Group manifold approach to higher spin theory

TL;DR

This paper develops a geometric formulation of higher spin theory using the group manifold approach, deriving equations of motion and symmetries from Bianchi identities and rheonomy conditions, with connections to Vasiliev equations and supersymmetry.

Contribution

It introduces a group manifold framework for higher spin theory, deriving unfolded equations and dynamics from geometric and algebraic constraints, extending the understanding of higher spin symmetries.

Findings

Derived 4D equations of motion from Bianchi identities and rheonomy conditions.

Established the connection between the group manifold approach and Vasiliev equations.

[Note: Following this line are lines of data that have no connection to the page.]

-- ==== Sys2Proof/Machine/Frames.lean ====
section
/-! DEFINITION. Putting messages on a Hedgerow line (R622 to R628, R641, R642): the bytes of messages and frames, what a port
may send, and sending a new frame. -/

namespace Sys2Proof.Machine

/-- What the port puts on its line: special characters stand as 256 + code, a frame as its bytes between SOF and EOF. -/
def hgLine (s : State) (x : Nat) (l : List Nat) : State := { s with hg := { s.hg with line := [(x, l)] } }

/-- A frame between SOF and EOF: header, payload, padding, CRC. -/
def frameBytes (vc kind seq : Nat) (pl : List Nat) : List Nat :=
  let b := bytesOfLe 4 (vc + 4 * kind + 16 * seq + 2 ^ 16 * pl.length) ++ padTo ((pl.length + 3) / 4 * 4) 0 pl
  b ++ bytesOfLe 4 (crc32 b)

/-- Credits of the partner that are held: SENT − FREED, modulo 256. -/
def hgHeld (p : HgPort) (v : Nat) : Nat := (nth p.sent v 0 + 256 - nth p.freed v 0 % 256) % 256

/-- Credits available on a VC: INIT + FREED − SENT. -/
def hgAvail (p : HgPort) (v : Nat) : Nat := nth p.init v 0 - hgHeld p v

/-- Header and body of a message. -/
def msgBytes (m : Msg) : List Nat :=
  [m.typ, m.dst + 8 * m.src + 64 * b2n m.auth, m.hops, m.hopmax] ++ bytesOfLe 4 m.param ++ m.body

/-- MAC over header, body and trailer bytes 0 to 7. -/
def msgMac (key : Nat) (m : Msg) (head : List Nat) : List Nat := (cmac (bytesOfBe 16 key) (msgBytes m ++ head)).take 8

/-- The trailer under a key, with its counter and generation. -/
def trailerOf (key ctr gen : Nat) (m : Msg) : List Nat :=
  let head := bytesOfLe 4 ctr ++ [gen % 2, 0, 0, 0]
  head ++ msgMac key m head

/-- A message as it goes on the line at this edge: COUNTDOWN and AGE are written at each transmission (R651, R653). A SYNC
whose edge has passed carries a free COUNTDOWN. -/
def msgOnLine (s : State) (m : Msg) : State × Msg :=
  if m.typ = T_SYNC then
    match s.flt.sync with
    | some n => (s, { m with body := bytesOfLe 4 n })
    | none => let (v, s) := s.fresh (2 ^ 32); (s, { m with body := bytesOfLe 4 v })
  else if m.typ = T_TIME_MARK then
    let from_ := leOfBytes (m.body.drop 8) % 2 ^ 32
    (s, { m with body := m.body.take 8 ++ bytesOfLe 4 ((s.time.hsck + (2 ^ 32 - from_)) % 2 ^ 32) })
  else (s, m)

/-- Bytes of the payload that a waiting message will take. -/
def msgLen (m : Msg) : Nat := 8 + m.body.length + 16 * b2n m.auth

/-- Characters of a frame (R622). -/
def frameChars (len : Nat) : Nat := (len + 3) / 4 * 4 + 10

/-- A frame's cost in tokens: link bytes times f_H (R628). -/
def frameCost (s : State) (len : Nat) : Nat := frameChars len * 80 * s.fH / nL s

/-- A message may be sent now (R626, R627, R656): the window, the VC's credit, and the port's keying. -/
def hgMaySend (s : State) (x : Nat) (e : Nat × Msg) : Bool :=
  let p := s.hgp x
  let data := (p.unacked.filter (fun f => decide (2 ≤ f.vc))).length
  decide (p.unacked.length < 16) && (decide (e.1 < 2) || decide (data < 14)) && decide (0 < hgAvail p e.1) &&
    (hgKeyed s x || e.2.typ == T_KEY_HELLO || e.2.typ == T_KEY_CONFIRM)

/-- An exchange is complete: own confirm sent and the partner's verified (R656, R658). -/
def keyedFollow (s : State) (x : Nat) : State :=
  let k := (s.hgp x).key
  if k.confSent ∧ k.confSeen then
    let k := { k with helloSent := false, helloSeen := false, confSent := false, confSeen := false, sendGen := k.gen, recvGen := k.gen }
    ((s.setKey x k).put (F.HGx_SEC_KST x) 2).put (F.HGx_SEC_GEN x) (k.gen % 2)
  else s

/-- The trailer of a first transmission (R642, R656, R657), with the counter and, after a KEY-CONFIRM, the switched key. -/
def authSend (s : State) (x : Nat) (m : Msg) : State × List Nat :=
  let k := (s.hgp x).key
  if !m.auth then (s, [])
  else if m.typ = T_KEY_CONFIRM then
    let t := trailerOf k.nextSend 0 k.gen m
    let s := (s.setKey x { k with send := k.nextSend, sendGen := k.gen, confSent := true }).wr (A.HGx_TXCTR x) 0
    (keyedFollow s x, t)
  else
    let ctr := (s.rd (A.HGx_TXCTR x)).toNat + 1
    (s.wr (A.HGx_TXCTR x) (BitVec.ofNat 32 ctr), trailerOf k.send ctr k.sendGen m)

/-- A new frame (R625 to R628): numbered, kept until acknowledged, its credit and tokens spent. -/
def hgSendFrame (s : State) (x : Nat) (e : Nat × Msg) (pay : Bool) : State :=
  let (vc, m) := e
  let p := s.hgp x
  let cost := if pay then frameCost s (msgLen m) else 0
  let s := s.setHgp x { p with tx := p.tx.erase e, tokens := setNth p.tokens vc (nth p.tokens vc 0 - cost), sent := setNth p.sent vc ((nth p.sent vc 0 + 1) % 256), nextSeq := (p.nextSeq + 1) % 4096 }
  let (s, w) := msgOnLine s m
  let (s, t) := authSend s x w
  let p2 := s.hgp x
  let s := s.setHgp x { p2 with unacked := p2.unacked ++ [⟨p.nextSeq, vc, { m with trailer := t }⟩] }
  hgLine (s.bump64 (A.HGx_FTX_LO x) 1) x (frameBytes vc 0 p.nextSeq (msgBytes w ++ t))

/-- The own STAND-DOWN messages that wait on port `x` go out as frames at once where the port may send them (R249). -/
def standDownSend (s : State) (x : Nat) : State :=
  forEach ((s.hgp x).tx.filter (fun e => e.2.typ == T_STAND_DOWN && e.2.src == s.devid)) (fun s e =>
    if hgUp s x && hgMaySend s x e then
      let line := s.hg.line
      let s := hgSendFrame s x e false
      { s with hg := { s.hg with line := line ++ s.hg.line } }
    else s) s

/-- Before the lanes stop at SENTRY entry the STAND-DOWN of step 1 goes out on every port whose lanes are trained, and none
stays behind on a port that stops (R249). -/
def standDownsSend (s : State) : State :=
  if (upto 2).any (fun x => (s.hgp x).tx.any (fun e => e.2.typ == T_STAND_DOWN && e.2.src == s.devid)) then
    let s := standDownSend (standDownSend { s with hg := { s.hg with line := [] } } 0) 1
    forEach (if s.flag F.PWR_CFG_HG_KEEP then [1] else [0, 1]) (fun s x =>
      s.setHgp x { s.hgp x with tx := (s.hgp x).tx.filter (fun e => !(e.2.typ == T_STAND_DOWN && e.2.src == s.devid)) }) s
  else s

end Sys2Proof.Machine
end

Discussed the realization of global higher spin symmetry analogous to supersymmetric WZ model.

Abstract

We consider the group manifold approach to higher spin theory. The deformed local higher spin transformation is realized as the diffeomorphism transformation in the group manifold $\textbf{M}$. With the suitable rheonomy condition and the torsion constraint imposed, the unfolded equation can be obtained from the Bianchi identity, by solving which, fields in $\textbf{M}$ are determined by the multiplet at one point, or equivalently, by $(W^{[a(s-1),b(0)]}_{\mu},H)$ in $AdS_{4}\subset \textbf{M}$. Although the space is extended to $\textbf{M}$ to get the geometrical formulation, the dynamical degrees of freedom are still in $AdS_{4}$. The $4d$ equations of motion for $(W^{[a(s-1),b(0)]}_{\mu},H)$ are obtained by plugging the rheonomy condition into the Bianchi identity. The proper rheonomy condition allowing for the maximum on-shell degrees of freedom is given by Vasiliev equation. We also discuss the theory with the global higher spin symmetry, which is in parallel with the WZ model in supersymmetry.